Additionally, to address cryptographic quality, PUF output evaluation to the NIST-based randomness test suite was successful with pass results. Using the DS28E38, engineers can, from the start, build into their designs a defence against hacking. The IC is low cost and simple to integrate into a customer’s design via Maxim’s single-contact 1-Wire interface combined with a low complexity fixed function command set including cryptographic operations.
“This brings payment grade physical IoT security to non-payment markets. The IoT security market’s target focus is payment. There’s no other market in the world, unfortunately not even medical, where people take security more seriously than payment,” added Loomis.

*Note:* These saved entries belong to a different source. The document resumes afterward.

/-- The class on which a launch's next workgroups are placed (R24). -/
def State.placeClass (s : State) (k : Kernel) : Option Nat :=
  (k.cls.toNat :: nativeClasses k.con.toNat ++ fallbackClasses k.con.toNat).find? s.classHealthy

/-! ## What a workgroup needs -/

def Kernel.paired (k : Kernel) : Bool := k.width == 4#3
/-- Instruction streams of a workgroup: a pair is one. -/
def Kernel.streams (k : Kernel) : Nat := if k.paired then k.nwave / 2 else k.nwave
def Kernel.stackBytes (k : Kernel) : Nat := 64 * k.divdepth

/-- The workgroups that hold resources of a core. -/
def State.coreWgs (s : State) (gc : Nat) : List Wg :=
  (s.wgs.filter fun e => 128 * e.2.die + e.2.core == gc && e.2.st != .saved && e.2.st != .killed && e.2.st != .completed).map (·.2)

def State.usedSegs (s : State) (gc : Nat) : List Nat := (s.coreWgs gc).flatMap fun g => g.segs.flatten
def State.usedPages (s : State) (gc : Nat) : List Nat := (s.coreWgs gc).flatMap (·.pages)
def State.usedTiles (s : State) (gc : Nat) : List Nat := (s.coreWgs gc).flatMap (·.tilesPhys)

/-- The `n` lowest numbers below `limit` that are not used. -/
def lowestFree (used : List Nat) (limit n : Nat) : List Nat := ((List.range limit).filter fun i => !used.contains i).take n

/-- Schedulers for `n` waves in order, from the loads of the four: each wave goes to the one with the fewest, a pair to the two with the
fewest, the lowest of equals (R143); none when more than 12 would stand on one (R142). A pair's answer is its even scheduler. -/
def assignScheds (paired : Bool) : Nat → List Nat → Option (List Nat)
  | 0, _ => some []
  | n + 1, load =>
    let at_ (i : Nat) : Nat := load.getD i 0
    let weight (c : Nat) : Nat := if paired then at_ c + at_ (c + 1) else at_ c
    let room (c : Nat) : Bool := decide (at_ c < 12) && (!paired || decide (at_ (c + 1) < 12))
    match (if paired then [0, 2] else [0, 1, 2, 3]).filter room with
    | [] => none
    | c :: cs =>
      let best := cs.foldl (fun b c => if weight c < weight b then c else b) c
      let up (l : List Nat) (i : Nat) : List Nat := l.set i (l.getD i 0 + 1)
      (assignScheds paired n (if paired then up (up load best) (best + 1) else up load best)).map (best :: ·)

/-- Does a kernel's workgroup fit on a core, its stacks apart (R142)? -/
def State.fitsCore (s : State) (k : Kernel) (gc : Nat) : Bool :=
  decide ((s.usedSlots gc).length + k.nwave ≤ 48) && decide ((s.usedSegs gc).length + k.nwave * k.seg ≤ 128) &&
  decide ((s.usedPages gc).length + k.pages ≤ 128) && decide ((s.usedTiles gc).length + k.acct ≤ 32) &&
  (assignScheds k.paired k.streams ((List.range 4).map (s.schedLoad gc))).isSome

/-- The lowest free run of `size` bytes in an area, given the taken runs; every run is a multiple of 64 bytes. -/
def freeRun (base len size : Nat) (taken : List (Nat × Nat)) : Option Nat :=
  ((List.range (len / 64 + 1)).map fun i => base + 64 * i).find? fun a =>
    decide (a + size ≤ base + len) && taken.all fun t => decide (a + size ≤ t.1) || decide (t.1 + t.2 ≤ a)

/-- The stacks of `n` waves, in wave order, in the lowest free runs (R109). -/
def takeStacks (base len size : Nat) : Nat → List (Nat × Nat) → Option (List Nat)
  | 0, _ => some []
  | n + 1, taken =>
    if size = 0 then (takeStacks base len size n taken).map (base :: ·)
    else match freeRun base len size taken with
      | none => none
      | some a => (takeStacks base len size n (taken ++ [(a, size)])).map (a :: ·)

def Ctx.stackRuns (c : Ctx) : List (Nat × Nat) := c.dstacks.map (·.2)

/-! ## Extents -/

/-- A piece being collected, and whether it came from a paged range. -/
abbrev ExtPiece := Piece × Bool

/-- Enter a piece: a page that continues the one before it, virtually and physically, is merged with it (R272). -/
def addPiece (l : List ExtPiece) (p : Piece) (paged : Bool) : List ExtPiece :=
  let joins (q : ExtPiece) : Bool := paged && q.2 && q.1.decl == p.decl && q.1.vlim == p.vbase &&
    q.1.pbase + (q.1.vlim - q.1.vbase) == p.pbase && q.1.r == p.r && q.1.w == p.w && q.1.mt == p.mt
  match l.getLast? with
  | some q => if joins q then l.dropLast ++ [({ q.1 with vlim := p.vlim }, true)] else if l.length < 64 then l ++ [(p, paged)] else l
  | none => [(p, paged)]

/-- The pieces of a span from `va` to `stop`, in ascending address; `fuel` bounds the pages (R272, R274). Once 64 entries are used,
only pages that the last of them takes in still count. -/
def State.spanPieces (s : State) (asid decl acc stop : Nat) : Nat → Nat → List ExtPiece → List ExtPiece
  | 0, _, l => l
  | fuel + 1, va, l =>
    if stop ≤ va ∨ (64 ≤ l.length ∧ l.getLast?.map (·.1.vlim) ≠ some va) then l
    else
      let r := acc == 1 || acc == 3
      let w := acc == 2 || acc == 3
      match s.findRange va 6 (s.ctxAt asid).root none with
      | .error _ => s.spanPieces asid decl acc stop fuel ((va / 4096 + 1) * 4096) l
      | .ok e =>
        if e.kind = 0 then
          let hi := min e.vlim stop
          s.spanPieces asid decl acc stop fuel hi (addPiece l ⟨asid, va, hi, e.pbase + (va - e.vbase), r && e.attr.testBit 1,
            w && e.attr.testBit 2, false, BitVec.ofNat 2 e.mt, decl⟩ false)
        else
          let hi := e.vbase + ((va - e.vbase) / e.page + 1) * e.page
          match s.walk asid va with
          | .hit p => s.spanPieces asid decl acc stop fuel hi
              (addPiece l { p with vbase := va, vlim := min hi stop, pbase := p.addr va, r := r && p.r, w := w && p.w, x := false,
                                   decl := decl } true)
          | _ => s.spanPieces asid decl acc stop fuel hi l

/-- The extent table of a workgroup from its declared records (R174, R272). -/
def State.extentTable (s : State) (asid args : Nat) (k : Kernel) : List Piece :=
  ((List.range 16).foldl (fun (l : List ExtPiece) n =>
    if !k.opmask.getLsbD n then l
    else match s.hubRead asid (args + 32 * n) 32 with
      | none => l
      | some bs =>
        let r : BufRec := BitVec.ofNat 256 (numOfBytes bs)
        if recBad r || recScratch r || recExtent r == 0 then l
        else
          let stop := min (recBase r + recExtent r) (2 ^ 57)
          s.spanPieces asid n (k.opacc.toNat / 4 ^ n % 4) stop (recExtent r / 4096 + 2) (recBase r) l) []).map (·.1)

/-! ## The weight-store gate (R92) -/

/-- Is a copy writing, or admitted to write, this die? -/
def State.copyOn (s : State) (die : Nat) : Bool := s.eng.copies.any fun e => !e.2.finished && e.2.admitted.contains die

/-- Does a workgroup of a kernel with the weight-store bit occupy the die? -/
def State.wsOn (s : State) (die : Nat) : Bool :=
  s.wgs.any fun e => e.2.kern.ws && e.2.die == die && e.2.st != .saved && e.2.st != .killed && e.2.st != .completed

/-- Does the gate of a die admit a workgroup now? -/
def State.gateAdmits (s : State) (die key : Nat) : Bool :=
  !s.copyOn die && match s.eng.gates.get [] die with
    | [] => true
    | r :: _ => r == .wg key

/-- A request joins a gate's order, once. -/
def State.gateJoin (s : State) (die : Nat) (r : GateReq) : State :=
  if (s.eng.gates.get [] die).contains r then s
  else { s with eng := { s.eng with gates := s.eng.gates.modify [] die (· ++ [r]) } }

/-- Withdraw a request from every gate. -/
def State.gateLeave (s : State) (r : GateReq) : State :=
  { s with eng := { s.eng with gates := s.eng.gates.map fun (e : Nat × List GateReq) => (e.1, e.2.filter (· != r)) } }

/-! ## Allocating (R143) -/

/-- Suspended locks of the context on the core are established again (R193). -/
def State.resumeLocks (s : State) (asid gc : Nat) : State :=
  let mine (l : ILock) : Bool := l.core == gc && l.asid == asid && !l.active
  if !s.caches.locks.any mine then s
  else
    let s := (s.caches.locks.filter mine).foldl (fun s l => l.lines.foldl (fun s n => s.refetchIc gc asid n) s) s
    let ls := s.caches.locks.map fun (l : ILock) => { l with active := l.active || mine l }
    let s := { s with caches := { s.caches with locks := ls } }
    s.modCtxAt asid fun c => { c with ilr := true }

/-- What a placement hands out on a core. -/
structure Grant where
  slots : List Nat
  scheds : List Nat
  segs : List (List Nat)
  pages : List Nat
  tiles : List Nat
deriving DecidableEq, Repr

/-- Split a list into runs of `n`. -/
def chunks (n : Nat) : Nat → List Nat → List (List Nat)
  | 0, _ => []
  | m + 1, l => l.take n :: chunks n m (l.drop n)

/-- The resources a workgroup takes on a core that fits it. -/
def State.grant (s : State) (k : Kernel) (gc : Nat) : Grant :=
  { slots := lowestFree (s.usedSlots gc) 48 k.nwave,
    scheds := (assignScheds k.paired k.streams ((List.range 4).map (s.schedLoad gc))).getD [],
    segs := chunks k.seg k.nwave (lowestFree (s.usedSegs gc) 128 (k.nwave * k.seg)),
    pages := lowestFree (s.usedPages gc) 128 k.pages,
    tiles := lowestFree (s.usedTiles gc) 32 k.acct }

/-- The identity of stream `i` of a workgroup (R102, R105). -/
def waveIdOf (g : Wg) (gr : Grant) (gc i : Nat) : WaveId :=
  let p := g.kern.paired
  let h := if p then 2 * i else i
  { asid := g.asid, ltag := g.ltag, wg := g.index, index := BitVec.ofNat 5 h, nwave := BitVec.ofNat 6 g.kern.nwave, paired := p,
    sched := BitVec.ofNat 2 (gr.scheds.getD i 0), slot := BitVec.ofNat 6 (gr.slots.getD h 0),
    slotHi := if p then BitVec.ofNat 6 (gr.slots.getD (h + 1) 0) else 0#6, core := BitVec.ofNat 7 (gc % 128),
    die := BitVec.ofNat 5 (gc / 128), repro := g.repro, cwg := g.cwg, clustered := g.clustered }

/-- A wave at its start (R38, R106, R121, R144); its registers are loaded when it leaves Resident. -/
def freshWave (id : WaveId) (k : Kernel) (prio : BitVec 3) (ftv : BitVec 8) (stack : Nat) : Wave :=
  { Wave.blank with
    id := id, st := .resident, held := .ready,
    pcs := ⟨some ⟨k.text, if id.paired then BitVec.allOnes 64 else 0xFFFFFFFF#64, 0, false⟩, none, true, 1, 0, stack, false⟩,
    env := { Wave.blank.env with ftv := ftv, shedClass := k.shed, shedBase := prio, eff := prio } }

/-- Allocate a fresh workgroup on a core that fits it, with its waves Resident, and with the range table of its launch (R272). -/
def State.allocate (s : State) (g : Wg) (prio : BitVec 3) (ext : List Piece) (gc : Nat) (barset : Option Nat) : State :=
  let asid := g.asid.toNat
  let key := wgKeyOf asid g.ltag.toNat g.index.toNat
  let k := g.kern
  let gr := s.grant k gc
  let c := s.ctxAt asid
  let stacks_ := (takeStacks c.dstkBase c.dstkSize k.stackBytes k.streams c.stackRuns).getD []
  let g := { g with st := .placed, bindDie := gc / 128, die := gc / 128, core := gc % 128, segs := gr.segs, pages := gr.pages, tilesPhys := gr.tiles,
                    barset := barset, ext := ext }
  let s := s.setWgAt key g
  let s := (List.range k.streams).foldl (fun s i =>
    let id := waveIdOf g gr gc i
    s.setWaveAt (waveKeyOf asid g.ltag.toNat id.wid) (freshWave id k prio c.ftvDefault (stacks_.getD i 0))) s
  let s := s.modCtxAt asid fun c =>
    { c with dstacks := c.dstacks ++ (if k.stackBytes = 0 then [] else stacks_.map fun a => (key, a, k.stackBytes)) }
  (s.gateLeave (.wg key)).resumeLocks asid gc

/-! ## Searching (R142) -/

/-- Sort cluster or core numbers by occupied slots, then number. -/
def sortByLoad (load : Nat → Nat) (l : List Nat) : List Nat := l.mergeSort fun a b => decide (load a < load b ∨ (load a = load b ∧ a ≤ b))

def State.clusterLoad (s : State) (cl : Nat) : Nat := ((List.range 4).map fun i => (s.usedSlots (4 * cl + i)).length).sum

/-- The clusters of some dies in the order of R142: global cluster numbers ascend by die, then cluster. -/
def State.clusterOrder (s : State) (dies : List Nat) : List Nat :=
  sortByLoad s.clusterLoad (dies.flatMap fun d => (List.range 32).map fun c => 32 * d + c)

def State.coreOrder (s : State) (cl : Nat) : List Nat :=
  sortByLoad (fun c => (s.usedSlots c).length) ((List.range 4).map fun i => 4 * cl + i)

/-- The free barrier set of a cluster with the lowest number (R224). -/
def State.freeBarset (s : State) (cl : Nat) : Option Nat :=
  (List.range 4).find? fun n => !(s.wgs.any fun e => e.2.barset == some n && (128 * e.2.die + e.2.core) / 4 == cl)

/-- Do the stacks of `n` workgroups fit now? -/
def State.stacksFit (s : State) (asid : Nat) (k : Kernel) (n : Nat) : Bool :=
  let c := s.ctxAt asid
  (takeStacks c.dstkBase c.dstkSize k.stackBytes (n * k.streams) c.stackRuns).isSome

/-- A core of some dies that fits one workgroup and, for a weight-store kernel, whose die's gate admits it; and the dies whose gates it
now waits at (R92). -/
def State.findCore (s : State) (k : Kernel) (dies : List Nat) (key : Nat) : Option Nat × List Nat :=
  (s.clusterOrder dies).foldl (fun (r : Option Nat × List Nat) cl =>
    if r.1.isSome then r
    else match (s.coreOrder cl).find? (s.fitsCore k) with
      | none => r
      | some gc => if !k.ws || s.gateAdmits (gc / 128) key then (some gc, r.2) else (none, r.2 ++ [gc / 128])) (none, [])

“So the security levels required are very strict and is monitored by third party laboratories (it’s not good enough for a company to just state that their devices are secure).”
Key advantages
- Highly secure: ChipDNA protected set of cryptographic tools including asymmetric (ECC-P256) hardware engine, true random number generator (TRNG), decrement-only counter with authenticated read, 2kB of secured electrically erasable programmable read-only memory (EEPROM), and unique 64-bit ROM identification number
- Easy to implement and cost-effective: single-contact operation with 1-Wire, no device-level firmware development, simplified key management, and free host-system software tools
- Highly reliable: 5ppb PUF key-error rate (KER) achieved over time, temperature, and voltage
USPs
- ICs are intrinsically unique due to their deep sub-micron process variations
- ChipDNA establishes a unique, robust cryptographic key for each IC
- You can’t steal and key that isn’t there
Summary
Loomis concluded: “For us it’s about staying ahead of the bad guys. When I started they weren’t that sophisticated and it was a fairly easy job. Some of the first security software developed was primarily software with a very weak piece of hardware underneath, and that would suffice.”
Unfortunately the goalposts have moved over the last few years. The hackers have got so much better and that includes sharing their attack methodologies with each other rather than keeping them to themselves. A lot of the tools used to launch attacks are on the dark web and are very advanced.”
“The attacks we hear about are bad but the attacks we don’t hear about are far worse. And they are more dangerous as they are ongoing. We can’t follow them because we don’t know they’re happening. Ignorance is not bliss in this case.”
A lot of our efforts go towards staying a step ahead. We do this by employing white hat hackers and keeping up with standards-based cryptography,” continued Loomis. “We’ve gone from a software security era in the 1990s to a mobile era where people started to switch to mobile-based protection. Now we’ve got the IoT which has exponentially increased the attack surface which has increased the need for stronger security.”
“We need keys that are unique on a chip-by-chip basis. We need keys that can’t be easily seen or attacked. And we need strong cryptography on top of it. Plus it’s got to be affordable and easy for the designer to design-in. We can’t expect them to become security experts. These are all things we have done at Maxim to try and serve this market. To try to make these devices safer to deploy and to try to make it so that you can trust the data you get back from it.”